When you convert with crossref_lookup = TRUE (or run a reference module), Metacheck matches each reference against services like CrossRef and stores the retrieved metadata here, keyed by bib_id:

paper$bib_match[, c("bib_id", "service", "doi", "title")] |>
  knitr::kable()

bib_id	service	doi	title
1	crossref	10.1037/0003-066x.54.6.408	The origins of sex differences in human behavior: Evolved dispositions versus social roles.
2	crossref	10.1177/0956797614520714	Retracted: Evil Genius? How Dishonesty Can Lead to Greater Creativity
3	crossref	10.1177/2515245918770963	Equivalence Testing for Psychological Research: A Tutorial

3.5 Working with a list of papers

A paperlist is simply a list of paper objects — for example the built-in psychsci dataset (250 open-access Psychological Science articles).
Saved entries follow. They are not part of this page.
theorem policedRouter_meets : policedRouter.hears 0 segAsked 2 = true ∧ (headOf segAsked).resp = false ∧ policedRouter.portHeld 0 = true ∧
    policedRouter.isRoot = false ∧ policedRouter.isRouter = true ∧ policedRouter.upstream = some 1 ∧ policedRouter.portHeld 1 = true ∧
    (headOf segAsked).local_ = false ∧ (headOf segAsked).hops ≠ 0 := by
  decide +kernel

/-- Nothing is set aside for the next frame. -/
theorem policedRouter_drops : (match exec (.segRequest 0 segAsked) policedRouter with | .next t => t.fab.fwd.length | _ => 0) = 0 := by
  decide +kernel

/-- Refutes O29: its clause on a request that a router forwards leaves out policing (R514). In `policedRouter`, where policing is on as
its default is, the source has no token left and the request is dropped. -/
theorem not_segmentComplete : ¬ Obligations.SegmentComplete := by
  rintro ⟨-, -, hclause, -⟩
  obtain ⟨hh, hresp, hheld, hroot, hrouter, hup, hupHeld, hlocal, hhops⟩ := policedRouter_meets
  obtain ⟨t, ht, hfwd⟩ := hclause 0 1 segAsked policedRouter hh hresp hheld hroot hrouter hup (by decide) hupHeld hlocal hhops
  have hnone := policedRouter_drops
  rw [ht] at hnone
  simp [hfwd] at hnone

end Sys2Proof.Machine
end

section
/-! Forwarding of unicast frames with their drops, and completed transmissions (R476 to R480, R493, R496). -/

namespace Sys2Proof.Machine

/-! ### NACKs leave the rest -/

/-- A port apart from its class queues and its NACKs. -/
def PortSt.offNacks (q : PortSt) : PortSt := { q.offQueues with nacks := [], nackTx := 0 }

/-- A NACK may have been queued; nothing else of the ports and of the fabric differs. -/
structure NackOnly (s t : State) : Prop where
  port : ∀ q, (t.ports.get q).offNacks = (s.ports.get q).offNacks
  fab : t.fab.offSends = s.fab.offSends

namespace NackOnly

variable {s t u : State}

theorem trans (h : NackOnly s t) (k : NackOnly t u) : NackOnly s u := ⟨fun q => (k.port q).trans (h.port q), k.fab.trans h.fab⟩

theorem of_send (h : SendOnly s t) : NackOnly s t :=
  ⟨fun q => h.portField PortSt.offNacks (fun _ => rfl) q, h.fab⟩

theorem refl (s : State) : NackOnly s s := of_send (SendOnly.refl s)

theorem updPort (s : State) (p : Fin 2) {f : PortSt → PortSt} (hf : ∀ q, (f q).offNacks = q.offNacks) : NackOnly s (s.updPort p f) where
  port q := by
    by_cases h : q = p
    · rw [h, updPort_get, hf]
    · rw [updPort_get_of_ne h]
  fab := rfl

theorem portField {α : Type} (h : NackOnly s t) (g : PortSt → α) (hg : ∀ q, g (PortSt.offNacks q) = g q) (q : Fin 2) :
    g (t.ports.get q) = g (s.ports.get q) := by rw [← hg, h.port, hg]

theorem fabField {α : Type} (h : NackOnly s t) (g : FabSt → α) (hg : ∀ f, g (FabSt.offSends f) = g f) : g t.fab = g s.fab := by
  rw [← hg, h.fab, hg]
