-- ==== Sys2Proof/Certificates/Slice0/Obligations.lean ====
section
/-! DEFINITION. The statements about the model, from the numbered rules of spec/. `0x..`-numbered words, byte offsets,
ranges and widths are written out from the rule each statement cites, not taken from the model's definitions. -/

open Sys2Proof Sys2Proof.Machine

/-! ## The opcode map and the errors -/

/-- Words written out bit by bit from the table of 30_encoding.md R63 decode to the commands they stand for. -/
def Obligations.SampleWordsDecode : Prop :=
  decode ⟨0b00000000, 0xDEADBEEF⟩ = .legal .nop ∧
  decode ⟨0b00010100, 0x00000057⟩ = .legal (.wrr 4 0x57) ∧
  decode ⟨0b00100001, 0⟩ = .legal (.rdr 1) ∧
  decode ⟨0b00111001, 0x00000080⟩ = .legal (.wrb 9 0x80) ∧
  decode ⟨0b01000100, 0⟩ = .legal (.rdb 4) ∧
  decode ⟨0b01010000, 0⟩ = .legal .enc ∧
  decode ⟨0b01100000, 0⟩ = .legal .dec ∧
  decode ⟨0b01110000, 0x08988455⟩ = .legal (.qlat 0x08988455) ∧
  decode ⟨0b01110001, 0xB7084795⟩ = .legal (.qlon 0xB7084795) ∧
  decode ⟨0b01110010, 0xFFFFCD39⟩ = .legal (.qalt 0xFFFFCD39) ∧
  decode ⟨0b01110101, 0x00000F9F⟩ = .legal (.qspd 0x00000F9F) ∧
  decode ⟨0b10001110, 0⟩ = .illegal (.illegalOpcode 0x8E)

/-- R63: each row of the map, for every operand word; the reserved rows; and the 47 legal words. -/
def Obligations.OpcodeMap : Prop :=
  (∀ w, decode ⟨0x00, w⟩ = .legal .nop) ∧
  (∀ (r : Nibble) (w : Word), r.toNat ≤ 5 → decode ⟨0x1#4 ++ r, w⟩ = .legal (.wrr r w)) ∧
  (∀ (r : Nibble) (w : Word), r.toNat ≤ 5 → decode ⟨0x2#4 ++ r, w⟩ = .legal (.rdr r)) ∧
  (∀ (a : Nibble) (w : Word), a.toNat ≤ 13 → decode ⟨0x3#4 ++ a, w⟩ = .legal (.wrb a w)) ∧
  (∀ (a : Nibble) (w : Word), a.toNat ≤ 13 → decode ⟨0x4#4 ++ a, w⟩ = .legal (.rdb a)) ∧
  (∀ w, decode ⟨0x50, w⟩ = .legal .enc) ∧
  (∀ w, decode ⟨0x60, w⟩ = .legal .dec) ∧
  (∀ w, decode ⟨0x70, w⟩ = .legal (.qlat w)) ∧
  (∀ w, decode ⟨0x71, w⟩ = .legal (.qlon w)) ∧
  (∀ w, decode ⟨0x72, w⟩ = .legal (.qalt w)) ∧
  (∀ w, decode ⟨0x75, w⟩ = .legal (.qspd w)) ∧
  (∀ c : Command, 0x80 ≤ c.cw.toNat → decode c = .illegal (.illegalOpcode c.cw)) ∧
  (∀ c : Command, (∃ i, decode c = .legal i) ↔ legalWord c.cw = true) ∧
  ((List.range 256).filter (fun n => legalWord (BitVec.ofNat 8 n))).length = 47

/-- Decoding what the encoder writes gives the instruction back, with every operand. -/
def Obligations.DecodeOfEncode : Prop :=
  ∀ i : Instr, i.wellFormed = true → decode (encode i) = .legal i

/-- Whatever decodes is well formed and is encoded by the same command word; the operand word is kept by the commands
that use it (`op` 1, 3 and 7: WRR, WRB and the Q commands) and written as 0 by those that ignore it. -/
def Obligations.EncodeOfDecode : Prop :=
  ∀ (c : Command) (i : Instr), decode c = .legal i →
    i.wellFormed = true ∧ (encode i).cw = c.cw ∧
    (encode i).wdata =
      if c.cw.toNat / 16 = 1 ∨ c.cw.toNat / 16 = 3 ∨ c.cw.toNat / 16 = 7 then c.wdata else 0

/-- R142: exactly these words are IllegalOpcode, the info is the word, and the response is 0b01. -/
def Obligations.IllegalOpcodeWords : Prop :=
  (∀ c : Command, (∃ x, decode c = .illegal (.illegalOpcode x)) ↔
    (8 ≤ c.cw.toNat / 16 ∨
      (c.cw.toNat / 16 = 0 ∨ c.cw.toNat / 16 = 5 ∨ c.cw.toNat / 16 = 6) ∧ c.cw.toNat % 16 ≠ 0)) ∧
  (∀ (c : Command) (x : BitVec 8), decode c = .illegal (.illegalOpcode x) → x = c.cw) ∧
  (∀ (s : State) (c : Command) (rest : List PortInput) (x : BitVec 8), s.pending = ⟨false, c⟩ :: rest →
    decode c = .illegal (.illegalOpcode x) → ∃ t, step s = .next t ∧ respCode t.resp = 0b01 ∧ t.rdata = 0) ∧
  ((List.range 256).filter (fun n => decide (0x01 ≤ n ∧ n ≤ 0x0F ∨ 0x51 ≤ n ∧ n ≤ 0x5F ∨ 0x61 ≤ n ∧ n ≤ 0x6F ∨
    0x80 ≤ n ∧ n ≤ 0xFF))).length = 173 ∧
  (∀ c : Command, (∃ x, decode c = .illegal (.illegalOpcode x)) ↔
    (0x01 ≤ c.cw.toNat ∧ c.cw.toNat ≤ 0x0F ∨ 0x51 ≤ c.cw.toNat ∧ c.cw.toNat ≤ 0x5F ∨
      0x61 ≤ c.cw.toNat ∧ c.cw.toNat ≤ 0x6F ∨ 0x80 ≤ c.cw.toNat))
To pull the same component from every paper into one combined table, use paper_table():

paper_table(psychsci[1:5], "info", c("title", "doi")) |>
  knitr::kable()

title	doi	paper_id
Mirror neurons, originally discovered in macaque monkeys using single-cell recordings, are active when an animal is either performing a particular action or observing another agent performing the same or a similar action (di	10.1177/0956797613520608	0956797613520608
Beyond Gist: Strategic and Incremental Information Accumulation for Scene Categorization	10.1177/0956797614522816	0956797614522816
Serotonin and Social Norms: Tryptophan Depletion Impairs Social Comparison and Leads to Resource Depletion in a Multiplayer Harvesting Game	10.1177/0956797614527830	0956797614527830
Action-Specific Disruption of Perceptual Confidence	10.1177/0956797614557697	0956797614557697
Emotional Vocalizations Are Recognized Across Cultures Regardless of the Valence of Distractors	10.1177/0956797614560771	0956797614560771

Most functions and every module accept either a single paper or a paperlist, so the same code scales from one paper to a whole corpus. See Using the Paper Database Corpora for the available corpora.